EXERCISE>
Nothing but the lines below between the line holding "def wordOf (bs" and the line holding "def State.landBytes (s", inclusive, should appear in the answer, each set down exactly.

━━━ AVAILABLE DATA ━━━

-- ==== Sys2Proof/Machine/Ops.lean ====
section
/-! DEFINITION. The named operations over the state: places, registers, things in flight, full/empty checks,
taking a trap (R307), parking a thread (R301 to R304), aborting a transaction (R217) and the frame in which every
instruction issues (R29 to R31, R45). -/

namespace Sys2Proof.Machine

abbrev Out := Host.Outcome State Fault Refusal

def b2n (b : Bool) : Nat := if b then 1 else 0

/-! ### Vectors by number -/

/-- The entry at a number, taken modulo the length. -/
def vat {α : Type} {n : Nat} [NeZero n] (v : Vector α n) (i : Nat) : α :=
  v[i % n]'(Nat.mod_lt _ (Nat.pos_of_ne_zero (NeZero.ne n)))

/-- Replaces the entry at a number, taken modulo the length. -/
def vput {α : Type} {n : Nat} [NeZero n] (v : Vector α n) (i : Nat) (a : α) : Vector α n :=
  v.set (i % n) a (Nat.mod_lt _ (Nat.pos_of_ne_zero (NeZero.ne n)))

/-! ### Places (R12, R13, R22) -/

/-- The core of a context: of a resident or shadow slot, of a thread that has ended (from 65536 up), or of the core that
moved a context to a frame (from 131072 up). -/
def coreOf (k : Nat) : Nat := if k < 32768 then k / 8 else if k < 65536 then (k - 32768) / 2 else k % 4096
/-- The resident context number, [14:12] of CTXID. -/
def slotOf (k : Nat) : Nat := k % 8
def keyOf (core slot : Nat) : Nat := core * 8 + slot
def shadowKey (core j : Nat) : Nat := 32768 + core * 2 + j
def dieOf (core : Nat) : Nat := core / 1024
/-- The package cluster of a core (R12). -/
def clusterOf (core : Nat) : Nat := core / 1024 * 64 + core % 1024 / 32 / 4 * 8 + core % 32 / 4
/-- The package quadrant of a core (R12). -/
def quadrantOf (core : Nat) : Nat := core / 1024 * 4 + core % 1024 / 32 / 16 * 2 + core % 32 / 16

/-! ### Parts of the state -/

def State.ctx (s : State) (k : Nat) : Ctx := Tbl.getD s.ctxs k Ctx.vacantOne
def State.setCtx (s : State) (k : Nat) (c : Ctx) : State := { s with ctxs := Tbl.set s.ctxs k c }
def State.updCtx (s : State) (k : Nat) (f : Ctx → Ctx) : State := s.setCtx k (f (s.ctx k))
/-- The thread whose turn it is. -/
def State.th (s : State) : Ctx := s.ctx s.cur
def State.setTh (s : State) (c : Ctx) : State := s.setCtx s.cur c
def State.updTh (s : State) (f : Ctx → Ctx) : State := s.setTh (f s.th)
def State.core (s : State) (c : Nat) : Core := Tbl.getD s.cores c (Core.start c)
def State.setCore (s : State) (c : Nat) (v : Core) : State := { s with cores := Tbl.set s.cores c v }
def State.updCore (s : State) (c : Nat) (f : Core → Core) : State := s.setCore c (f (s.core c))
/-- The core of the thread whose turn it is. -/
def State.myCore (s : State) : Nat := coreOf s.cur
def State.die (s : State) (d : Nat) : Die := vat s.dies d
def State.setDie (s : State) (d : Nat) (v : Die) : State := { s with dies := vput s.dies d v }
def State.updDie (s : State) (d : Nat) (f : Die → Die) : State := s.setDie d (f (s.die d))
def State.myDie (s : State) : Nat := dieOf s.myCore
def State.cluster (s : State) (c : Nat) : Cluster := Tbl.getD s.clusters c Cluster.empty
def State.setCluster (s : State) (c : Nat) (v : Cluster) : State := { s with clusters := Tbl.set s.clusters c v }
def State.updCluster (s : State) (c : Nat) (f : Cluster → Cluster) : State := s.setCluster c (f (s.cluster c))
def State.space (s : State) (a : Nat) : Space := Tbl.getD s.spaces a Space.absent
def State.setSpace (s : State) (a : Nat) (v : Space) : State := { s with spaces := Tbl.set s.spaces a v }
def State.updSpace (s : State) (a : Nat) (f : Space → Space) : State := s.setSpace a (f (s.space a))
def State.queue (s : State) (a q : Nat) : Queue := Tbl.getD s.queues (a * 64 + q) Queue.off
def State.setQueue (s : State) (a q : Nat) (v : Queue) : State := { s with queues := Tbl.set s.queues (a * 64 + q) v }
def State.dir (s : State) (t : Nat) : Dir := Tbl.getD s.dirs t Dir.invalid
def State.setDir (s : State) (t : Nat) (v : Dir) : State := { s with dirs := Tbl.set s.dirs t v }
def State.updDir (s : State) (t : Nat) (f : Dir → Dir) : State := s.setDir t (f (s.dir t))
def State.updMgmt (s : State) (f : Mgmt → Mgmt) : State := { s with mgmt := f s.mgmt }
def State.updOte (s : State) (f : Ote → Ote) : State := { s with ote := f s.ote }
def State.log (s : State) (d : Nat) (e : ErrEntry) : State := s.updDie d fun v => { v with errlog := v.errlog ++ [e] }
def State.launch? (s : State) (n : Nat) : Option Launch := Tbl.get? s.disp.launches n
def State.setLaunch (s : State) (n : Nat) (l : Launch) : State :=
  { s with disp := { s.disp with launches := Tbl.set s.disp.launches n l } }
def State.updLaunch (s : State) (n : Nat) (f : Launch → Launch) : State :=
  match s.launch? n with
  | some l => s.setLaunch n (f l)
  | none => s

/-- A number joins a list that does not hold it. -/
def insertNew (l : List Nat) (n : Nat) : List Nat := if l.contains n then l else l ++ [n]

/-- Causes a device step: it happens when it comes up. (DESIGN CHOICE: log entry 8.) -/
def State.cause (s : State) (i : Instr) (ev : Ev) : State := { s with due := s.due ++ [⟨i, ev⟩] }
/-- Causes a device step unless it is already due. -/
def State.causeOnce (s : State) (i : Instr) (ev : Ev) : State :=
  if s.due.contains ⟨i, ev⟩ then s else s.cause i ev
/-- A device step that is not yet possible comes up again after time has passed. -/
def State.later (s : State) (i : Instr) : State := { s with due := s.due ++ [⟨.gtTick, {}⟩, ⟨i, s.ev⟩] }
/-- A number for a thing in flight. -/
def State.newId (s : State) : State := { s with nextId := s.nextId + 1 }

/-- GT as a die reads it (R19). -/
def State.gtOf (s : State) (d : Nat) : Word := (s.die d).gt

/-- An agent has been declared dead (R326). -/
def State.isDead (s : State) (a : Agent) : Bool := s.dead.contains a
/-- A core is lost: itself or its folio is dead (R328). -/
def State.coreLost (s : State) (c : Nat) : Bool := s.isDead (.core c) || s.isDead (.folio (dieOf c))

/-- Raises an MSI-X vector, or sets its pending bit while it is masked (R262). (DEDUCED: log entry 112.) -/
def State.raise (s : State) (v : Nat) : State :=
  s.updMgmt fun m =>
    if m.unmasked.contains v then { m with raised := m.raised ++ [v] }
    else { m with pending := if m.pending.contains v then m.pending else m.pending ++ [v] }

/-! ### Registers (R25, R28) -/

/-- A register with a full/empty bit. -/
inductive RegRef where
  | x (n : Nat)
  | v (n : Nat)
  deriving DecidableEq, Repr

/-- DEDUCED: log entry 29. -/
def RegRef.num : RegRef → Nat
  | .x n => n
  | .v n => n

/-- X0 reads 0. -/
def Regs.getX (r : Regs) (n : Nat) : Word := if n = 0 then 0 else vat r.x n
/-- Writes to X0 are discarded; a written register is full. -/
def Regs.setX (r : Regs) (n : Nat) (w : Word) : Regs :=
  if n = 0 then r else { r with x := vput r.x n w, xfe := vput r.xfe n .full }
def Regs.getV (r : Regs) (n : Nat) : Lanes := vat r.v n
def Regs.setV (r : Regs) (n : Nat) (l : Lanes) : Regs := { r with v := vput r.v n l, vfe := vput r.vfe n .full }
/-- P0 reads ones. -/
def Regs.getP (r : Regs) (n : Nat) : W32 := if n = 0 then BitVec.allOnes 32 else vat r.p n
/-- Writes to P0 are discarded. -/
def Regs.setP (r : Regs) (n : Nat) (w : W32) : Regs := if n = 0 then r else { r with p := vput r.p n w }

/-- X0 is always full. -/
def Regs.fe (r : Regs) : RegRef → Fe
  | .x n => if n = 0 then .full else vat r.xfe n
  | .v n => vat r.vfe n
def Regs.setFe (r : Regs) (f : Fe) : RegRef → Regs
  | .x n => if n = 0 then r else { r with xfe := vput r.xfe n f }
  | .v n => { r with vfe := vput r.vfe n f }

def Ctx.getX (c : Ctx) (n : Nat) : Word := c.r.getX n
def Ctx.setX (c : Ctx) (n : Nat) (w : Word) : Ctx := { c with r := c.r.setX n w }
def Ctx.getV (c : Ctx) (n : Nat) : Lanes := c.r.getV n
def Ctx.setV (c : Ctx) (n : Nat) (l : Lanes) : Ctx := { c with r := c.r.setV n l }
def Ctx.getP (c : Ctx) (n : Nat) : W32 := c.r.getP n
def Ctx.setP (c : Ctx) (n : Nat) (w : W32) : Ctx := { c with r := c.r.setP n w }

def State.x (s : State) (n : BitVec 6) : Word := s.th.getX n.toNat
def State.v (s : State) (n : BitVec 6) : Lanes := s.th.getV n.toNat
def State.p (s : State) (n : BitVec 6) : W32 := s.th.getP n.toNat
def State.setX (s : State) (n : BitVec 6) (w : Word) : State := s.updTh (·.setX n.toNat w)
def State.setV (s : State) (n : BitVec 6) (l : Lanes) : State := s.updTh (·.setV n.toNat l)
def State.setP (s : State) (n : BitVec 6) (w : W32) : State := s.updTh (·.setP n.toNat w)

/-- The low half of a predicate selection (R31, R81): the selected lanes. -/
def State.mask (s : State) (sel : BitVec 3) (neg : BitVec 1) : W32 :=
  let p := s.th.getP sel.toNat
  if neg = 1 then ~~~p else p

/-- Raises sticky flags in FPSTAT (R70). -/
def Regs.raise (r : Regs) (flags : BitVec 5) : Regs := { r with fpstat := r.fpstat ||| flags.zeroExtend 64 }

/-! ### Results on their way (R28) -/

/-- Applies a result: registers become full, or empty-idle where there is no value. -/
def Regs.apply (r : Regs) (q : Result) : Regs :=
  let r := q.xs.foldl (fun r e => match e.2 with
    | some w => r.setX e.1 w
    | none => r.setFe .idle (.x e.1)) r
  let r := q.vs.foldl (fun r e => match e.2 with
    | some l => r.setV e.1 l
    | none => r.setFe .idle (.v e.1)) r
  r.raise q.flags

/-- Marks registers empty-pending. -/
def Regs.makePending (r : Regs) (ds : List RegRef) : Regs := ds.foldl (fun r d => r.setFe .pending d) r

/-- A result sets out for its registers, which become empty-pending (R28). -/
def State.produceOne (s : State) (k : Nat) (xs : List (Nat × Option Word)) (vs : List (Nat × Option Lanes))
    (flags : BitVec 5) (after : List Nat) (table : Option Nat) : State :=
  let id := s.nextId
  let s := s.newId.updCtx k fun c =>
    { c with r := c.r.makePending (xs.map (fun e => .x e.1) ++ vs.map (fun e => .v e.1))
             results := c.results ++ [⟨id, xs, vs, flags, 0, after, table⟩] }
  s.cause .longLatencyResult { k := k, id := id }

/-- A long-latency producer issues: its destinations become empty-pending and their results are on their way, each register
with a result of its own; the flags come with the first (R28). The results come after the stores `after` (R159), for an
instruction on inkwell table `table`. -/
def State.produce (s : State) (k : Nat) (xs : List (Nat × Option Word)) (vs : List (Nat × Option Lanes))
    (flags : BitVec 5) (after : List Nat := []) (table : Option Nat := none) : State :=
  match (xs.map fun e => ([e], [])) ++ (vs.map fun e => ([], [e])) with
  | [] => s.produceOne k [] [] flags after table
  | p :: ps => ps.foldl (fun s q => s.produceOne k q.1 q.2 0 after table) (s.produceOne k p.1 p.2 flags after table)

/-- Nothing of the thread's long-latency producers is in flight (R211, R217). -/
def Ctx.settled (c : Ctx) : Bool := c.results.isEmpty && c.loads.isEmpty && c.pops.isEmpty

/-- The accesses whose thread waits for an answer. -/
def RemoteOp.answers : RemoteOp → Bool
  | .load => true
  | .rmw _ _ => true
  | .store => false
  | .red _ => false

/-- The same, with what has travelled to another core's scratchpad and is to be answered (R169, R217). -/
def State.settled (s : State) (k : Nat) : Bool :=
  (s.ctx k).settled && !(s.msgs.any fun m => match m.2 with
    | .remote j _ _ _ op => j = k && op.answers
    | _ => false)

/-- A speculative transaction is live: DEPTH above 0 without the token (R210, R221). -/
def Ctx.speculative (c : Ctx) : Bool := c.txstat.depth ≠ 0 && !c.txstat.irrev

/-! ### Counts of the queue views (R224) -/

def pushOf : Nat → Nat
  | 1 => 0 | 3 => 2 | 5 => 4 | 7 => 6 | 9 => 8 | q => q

━━━
━━━ AVAILABLE DATA ━━━

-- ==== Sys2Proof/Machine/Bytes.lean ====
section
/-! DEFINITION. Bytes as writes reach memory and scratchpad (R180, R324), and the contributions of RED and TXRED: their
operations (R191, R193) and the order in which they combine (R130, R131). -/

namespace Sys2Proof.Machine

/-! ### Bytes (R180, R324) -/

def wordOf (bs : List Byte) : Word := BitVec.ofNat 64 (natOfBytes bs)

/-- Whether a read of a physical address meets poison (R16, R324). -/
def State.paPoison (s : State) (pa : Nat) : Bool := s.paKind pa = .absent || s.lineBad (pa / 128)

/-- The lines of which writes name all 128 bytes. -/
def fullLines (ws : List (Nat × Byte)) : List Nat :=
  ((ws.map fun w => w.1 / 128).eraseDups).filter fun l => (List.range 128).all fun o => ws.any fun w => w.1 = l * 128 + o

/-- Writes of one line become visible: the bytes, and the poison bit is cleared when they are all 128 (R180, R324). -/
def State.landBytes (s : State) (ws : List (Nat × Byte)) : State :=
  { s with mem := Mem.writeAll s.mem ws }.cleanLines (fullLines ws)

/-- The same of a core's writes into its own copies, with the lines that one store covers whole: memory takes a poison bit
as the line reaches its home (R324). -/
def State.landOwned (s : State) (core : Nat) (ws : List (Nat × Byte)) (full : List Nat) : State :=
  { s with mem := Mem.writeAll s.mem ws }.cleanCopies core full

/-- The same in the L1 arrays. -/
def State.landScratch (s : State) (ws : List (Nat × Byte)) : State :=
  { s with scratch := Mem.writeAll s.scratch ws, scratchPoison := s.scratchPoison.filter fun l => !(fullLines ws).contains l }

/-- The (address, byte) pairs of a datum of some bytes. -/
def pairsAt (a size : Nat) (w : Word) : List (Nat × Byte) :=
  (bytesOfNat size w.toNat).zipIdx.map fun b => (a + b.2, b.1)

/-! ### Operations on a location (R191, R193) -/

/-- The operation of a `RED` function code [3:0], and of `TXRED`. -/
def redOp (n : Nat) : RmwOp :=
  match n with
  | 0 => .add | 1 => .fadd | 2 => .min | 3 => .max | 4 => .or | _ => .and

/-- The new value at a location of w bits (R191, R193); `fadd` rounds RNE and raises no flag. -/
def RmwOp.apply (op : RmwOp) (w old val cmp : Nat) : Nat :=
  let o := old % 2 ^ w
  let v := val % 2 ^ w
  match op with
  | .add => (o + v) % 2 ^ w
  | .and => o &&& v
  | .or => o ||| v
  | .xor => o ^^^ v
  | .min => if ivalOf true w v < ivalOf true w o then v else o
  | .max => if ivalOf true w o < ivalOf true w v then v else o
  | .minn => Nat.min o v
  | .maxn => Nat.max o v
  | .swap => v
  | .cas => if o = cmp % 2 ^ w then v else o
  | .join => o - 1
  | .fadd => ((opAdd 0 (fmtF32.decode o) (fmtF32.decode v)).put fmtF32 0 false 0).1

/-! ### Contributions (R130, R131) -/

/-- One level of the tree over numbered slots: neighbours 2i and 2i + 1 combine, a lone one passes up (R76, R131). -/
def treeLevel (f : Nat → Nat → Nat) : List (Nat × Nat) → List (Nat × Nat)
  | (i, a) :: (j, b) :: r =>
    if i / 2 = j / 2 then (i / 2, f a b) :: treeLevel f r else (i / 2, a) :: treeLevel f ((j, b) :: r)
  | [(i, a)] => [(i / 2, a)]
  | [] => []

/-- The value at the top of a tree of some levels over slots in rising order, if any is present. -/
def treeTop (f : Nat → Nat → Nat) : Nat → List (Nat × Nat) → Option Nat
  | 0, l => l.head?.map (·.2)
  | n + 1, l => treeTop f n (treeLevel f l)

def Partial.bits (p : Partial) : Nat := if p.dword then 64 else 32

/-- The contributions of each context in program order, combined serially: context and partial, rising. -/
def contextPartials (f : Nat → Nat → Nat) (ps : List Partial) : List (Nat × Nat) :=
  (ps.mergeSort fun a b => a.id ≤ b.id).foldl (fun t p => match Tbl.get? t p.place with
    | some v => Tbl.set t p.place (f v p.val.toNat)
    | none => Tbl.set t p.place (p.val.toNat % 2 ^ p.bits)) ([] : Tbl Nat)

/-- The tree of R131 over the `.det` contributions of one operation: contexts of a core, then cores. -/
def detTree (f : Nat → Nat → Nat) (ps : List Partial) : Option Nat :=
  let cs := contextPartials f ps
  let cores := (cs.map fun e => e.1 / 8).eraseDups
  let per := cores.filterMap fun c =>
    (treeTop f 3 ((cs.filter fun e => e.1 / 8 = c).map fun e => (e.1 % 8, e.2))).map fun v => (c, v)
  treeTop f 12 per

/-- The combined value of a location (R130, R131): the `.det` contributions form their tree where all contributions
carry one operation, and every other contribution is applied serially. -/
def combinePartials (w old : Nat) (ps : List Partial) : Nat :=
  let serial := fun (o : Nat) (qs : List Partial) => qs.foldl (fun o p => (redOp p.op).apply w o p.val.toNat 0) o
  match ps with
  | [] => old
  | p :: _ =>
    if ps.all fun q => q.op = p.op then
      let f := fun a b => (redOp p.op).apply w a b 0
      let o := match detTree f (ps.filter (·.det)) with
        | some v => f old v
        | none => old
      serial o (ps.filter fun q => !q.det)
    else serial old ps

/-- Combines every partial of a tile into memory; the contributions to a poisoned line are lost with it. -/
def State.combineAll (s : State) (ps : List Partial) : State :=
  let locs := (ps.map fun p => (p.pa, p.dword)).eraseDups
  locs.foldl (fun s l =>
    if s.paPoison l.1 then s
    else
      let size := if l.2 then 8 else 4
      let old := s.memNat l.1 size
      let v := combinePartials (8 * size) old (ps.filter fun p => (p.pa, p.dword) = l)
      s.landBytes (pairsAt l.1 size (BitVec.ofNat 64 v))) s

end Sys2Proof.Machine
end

━━━

ANSWER>
def wordOf (bs : List Byte) : Word := BitVec.ofNat 64 (natOfBytes bs)

/-- Whether a read of a physical address meets poison (R16, R324). -/
def State.paPoison (s : State) (pa : Nat) : Bool := s.paKind pa = .absent || s.lineBad (pa / 128)

/-- The lines of which writes name all 128 bytes. -/
def fullLines (ws : List (Nat × Byte)) : List Nat :=
  ((ws.map fun w => w.1 / 128).eraseDups).filter fun l => (List.range 128).all fun o => ws.any fun w => w.1 = l * 128 + o

/-- Writes of one line become visible: the bytes, and the poison bit is cleared when they are all 128 (R180, R324). -/
def State.landBytes (s : State) (ws : List (Nat × Byte)) : State :=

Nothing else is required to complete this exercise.